Pkg.jl telemetry should be opt-in

Random as in various automated processes that don’t set CI flags, docker builds scripts, misconfigured University clusters that install Julia from scratch once an hour over 10000 nodes etc. It’s really hard to know what requests are from actual users, because they are absolutely drowned out by automated processes. From experience the server side request data is not super convincing in establishing user numbers with any sort of accuracy. Ironically the most accurate numbers I ever heard were from a big tech company that just looked at their existing data and had a fairly convincing estimate based on that, that was much better than anything we had.

9 Likes

Okay, I begin to see the problem. Thanks.

Even better! If you’re only storing 48 out of 64 bits of the output hash, we have 1e24 different salts that result in the same hash if combined with our known UUID. Now we’re down to 2^102 inputs that result in a unique output, that’s a significant reduction in complexity.

According to this, we can calculate a sha256 hash of 567 bytes (longer than we need) in ~2 cycles on a 2019 AMD EPYC 7702. At 3.2 Ghz for that CPU, we get 1.6e9 hashes per second. Now sure, there’s no million AMD EPYC CPUs out there, but that speed is achieved because it’s done in hardware. Putting that circuit on ASICs more than a million times certainly seems feasible for the nation state attackers you’ve brought up so often, thereby making this attack that much more feasible.

This is actually a good point. Instead of doing it on the server side, I don’t see a problem with doing it on the client side…

The client generates a UUID which is permanent, and a 128 bit salt which has some percent chance of changing each day… It calculates sha256(salt * UUID * salt) and takes the first 48 bits… it sends this.

We can get “pseudo-opt-in” by making the probability of changing the salt say 0.25 per day, so by default Julia gets only around 4 days of history. If you “fully opt in” you can set your own probability of changing per day, to whatever you want (maybe express this as the expected lifetime). Opt out it changes every time you interact with Pkg and the salt is not stored anywhere.

yes, and now we can say with certainty that there’s a 1/1e24 chance that you’re this person. Totally incriminating.

It’s like saying you rolled a die and it didn’t explode and therefore you must be convicted of the crime.

Better yet we can just send the first bit, and then half of the world is guilty all the time!

If you’re doing it client side and don’t synchronize salts between users, you lose the ability to distinguish data serverside since the server only receives random junk it can’t realistically correlate across your chosen window of variability.
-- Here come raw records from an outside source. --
-- ==== Sys2Proof/Certificates/Slice0/Obligations.lean ====
section
/-! DEFINITION. The statements for the provers, in the order of OBLIGATIONS.json. In a statement about a Control Request, `u` is
the part as the request's own rule finds it and `p` the request's parameters; `u.answer src f op st results` is `u` after the
response has been offered. -/

open Sys2Proof Sys2Proof.Machine

/-! ### The block, its reset and its laws -/

/-- A step takes the command at the front and runs it with the queue's rest; an empty queue idles (log 4). The idle step of
an empty queue is the model's choice (log 4). -/
def Obligations.StepRunsTheFrontCommand : Prop :=
  (∀ (c : Instr) (s : State), step (s.setPending (c :: s.pending)) = Sys2Proof.Machine.exec c s) ∧
  (∀ (c : Instr) (cs : List Instr) (s : State), step (s.setPending (c :: cs)) = Sys2Proof.Machine.exec c (s.setPending cs)) ∧
  (∀ s : State, s.pending = [] → step s = .next s)

/-- Every command answers a next state, and it leaves the queue of commands as it was. It covers all 86 rows of the table.
The queue is the task's own field. -/
def Obligations.EveryCommandCompletesAndKeepsTheQueue : Prop :=
  ∀ (c : Instr) (s : State), ∃ t : State, Sys2Proof.Machine.exec c s = .next t ∧ t.pending = s.pending

/-- The machine after reset holds what the spec states of power-on. That State.reset is a power-on is the model's choice
(log 5); values the spec does not state are not in it. -/
def Obligations.ResetHoldsThePowerOnValues : Prop :=
  State.reset.Fresh ∧ State.reset.pending = [] ∧ State.reset.resetHeld = false

/-- The laws that every step keeps hold right after reset. -/
def Obligations.LawsHoldAtReset : Prop :=
  State.reset.TimeLegal ∧ State.reset.CountersLegal ∧ State.reset.JournalLegal ∧ State.reset.TablesCanonical ∧
  State.reset.StationsApart ∧ State.reset.OneTillPerPort ∧ State.reset.BlocksWithinWindow ∧ State.reset.PoolLegal ∧
  State.reset.ReservesInRange ∧ State.reset.BlocksInOrder ∧ State.reset.LabelWorkLegal ∧ State.reset.ShelvesAgree ∧
  State.reset.StagesWithBatch

/-- Store Time stays a day of 0-65,535 and a millisecond of 0-86,399,999 (R1). -/
def Obligations.StepsKeepTimeLegal : Prop := ∀ s t : State, s.TimeLegal → step s = .next t → t.TimeLegal

/-- Event Counters and the Notice Number stay within 0-65,535 (R189, R190). -/
def Obligations.StepsKeepCountersLegal : Prop := ∀ s t : State, s.CountersLegal → step s = .next t → t.CountersLegal

/-- The journal stays within its ring, and its sequences stay 1 to 4,294,967,295 and consecutive, the newest one below Next
Sequence; while the Recovery Scan runs, those of the records it has kept, and no session is then past its Transfer Open (R72,
R84, R86, R145). What a held RESET may have left torn is not judged before its release: that a record may then stand torn is the
model's reading (log 14, log 16). -/
def Obligations.StepsKeepJournalLegal : Prop := ∀ s t : State, s.JournalLegal → step s = .next t → t.JournalLegal

/-- The keyed tables keep their form, and no station is held in both station tables (R22, R23). -/
def Obligations.StepsKeepStationsApart : Prop :=
  ∀ s t : State, s.TablesCanonical → s.StationsApart → step s = .next t → t.TablesCanonical ∧ t.StationsApart

/-- A port keeps at most one till Signed-On on it (R56, R57). -/
def Obligations.StepsKeepOneTillPerPort : Prop := ∀ s t : State, s.OneTillPerPort → step s = .next t → t.OneTillPerPort

/-- The outstanding Journal Blocks stay within the Window, and they run consecutively from the oldest record held: Block Numbers
and records follow on without a gap, 1 to 32 records each, up to Next Send, and outside Draining and Stopping there are none
(R141, R148, R150). -/
def Obligations.StepsKeepBlocksWithinWindow : Prop :=
  (∀ s t : State, s.BlocksWithinWindow → step s = .next t → t.BlocksWithinWindow) ∧
  (∀ s t : State, s.JournalLegal → s.BlocksInOrder → step s = .next t → t.BlocksInOrder)

/-- Each Queued label stands once in the Work Queue of its link and in no other, and a queue holds at most 512 labels, all of
them Queued; each Sent label stands once among its link's labels in flight, and only a Ready link has any; a label is Unassigned
exactly where it has no item (R92, R93, R99, R104). That the labels in flight are kept in the order of sending is the model's
own (log 39). -/
def Obligations.StepsKeepLabelWorkLegal : Prop :=
  ∀ s t : State, s.LabelWorkLegal → step s = .next t → t.LabelWorkLegal

/-- A label's Item Index and the Label List of its item agree, a list names each of its labels once and has at most four, no two
labels have one Label ID and no two items one code, and every item's Shelf Floor is the lowest known Shown Price among its
labels (R50, R51, R92, R94, R98). -/
def Obligations.StepsKeepShelvesAgree : Prop :=
  ∀ s t : State, s.ShelvesAgree → step s = .next t → t.ShelvesAgree

/-- An item carries a Staged Price only while there is a Batch Record, and, while a sweep runs, none below its Sweep Position;
every item has an Active Price or a Staged Price, and an index of 0-32,767 (R50, R121, R131, R136). -/
def Obligations.StepsKeepStagesWithBatch : Prop :=
  ∀ s t : State, s.StagesWithBatch → step s = .next t → t.StagesWithBatch

/-- The three properties of the Cell Pool hold at every moment: free cells and held cells make 8,192, guests hold no more than the
Guest cap, and the free cells cover both shortfalls, a shortfall being the reserve less the class's Cells In Use, and 0 at or
above it. The reserves and the cap stay within 0-2,048, 0-512 and 0-8,192, and are 1,024, 256 and 2,048 by default. A Guest cap of
0 admits no Guest frame, and a reserve of 0 leaves its class to compete as Bulk does (R34). -/
def Obligations.StepsKeepPoolLegal : Prop :=
  (∀ s t : State, s.PoolLegal → step s = .next t → t.PoolLegal) ∧
  (∀ s : State, s.PoolLegal → s.freeCells + (allClasses.map s.heldCells).sum = 8192 ∧
    s.heldCells .guest ≤ s.settings.queue.guestCap ∧
    (if s.heldCells .till < s.settings.queue.tillReserve then s.settings.queue.tillReserve - s.heldCells .till else 0) +
    (if s.heldCells .control < s.settings.queue.controlReserve then s.settings.queue.controlReserve - s.heldCells .control else 0)
      ≤ s.freeCells) ∧
  (∀ s t : State, s.ReservesInRange → step s = .next t → t.ReservesInRange) ∧
  (∀ s t : State, s.supplied = true → s.resetHeld = false → s.loading = true →
    Sys2Proof.Machine.exec (.configurationLoadEnd false) s = .next t → t.settings.queue.tillReserve = 1024 ∧
    t.settings.queue.controlReserve = 256 ∧ t.settings.queue.guestCap = 2048) ∧
  (∀ (s : State) (o : Origin) (bytes : List Byte) (targets : List PortId), s.settings.queue.guestCap = 0 → bytes ≠ [] →
    (s.admitFrame .guest o bytes targets).2.1 = .refused) ∧
  (∀ (s : State) (n : Nat), s.settings.queue.tillReserve = 0 → s.roomFor .till n = s.roomFor .bulk n) ∧
  (∀ (s : State) (n : Nat), s.settings.queue.controlReserve = 0 → s.roomFor .control n = s.roomFor .bulk n)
You’re effectively back to sending random new “UUIDs” every request/day.

You seem to be missing the point like there’s no tomorrow. Here is the desirable goal set:

  1. A person with access to a client machine can not prove that entries in julia’s log correspond to this machine for more than a few days at a time, with the duration settable by the client (a kind of “continuous opt in”)

  2. Julia can assume that a given ID corresponds to 1 person most of the time.

This is exactly what the class of proposal I’m discussing does.

No, only the handful of connections that actually meet that hash on any given day in the database. You’re not exhausting the hash space on the serverside here.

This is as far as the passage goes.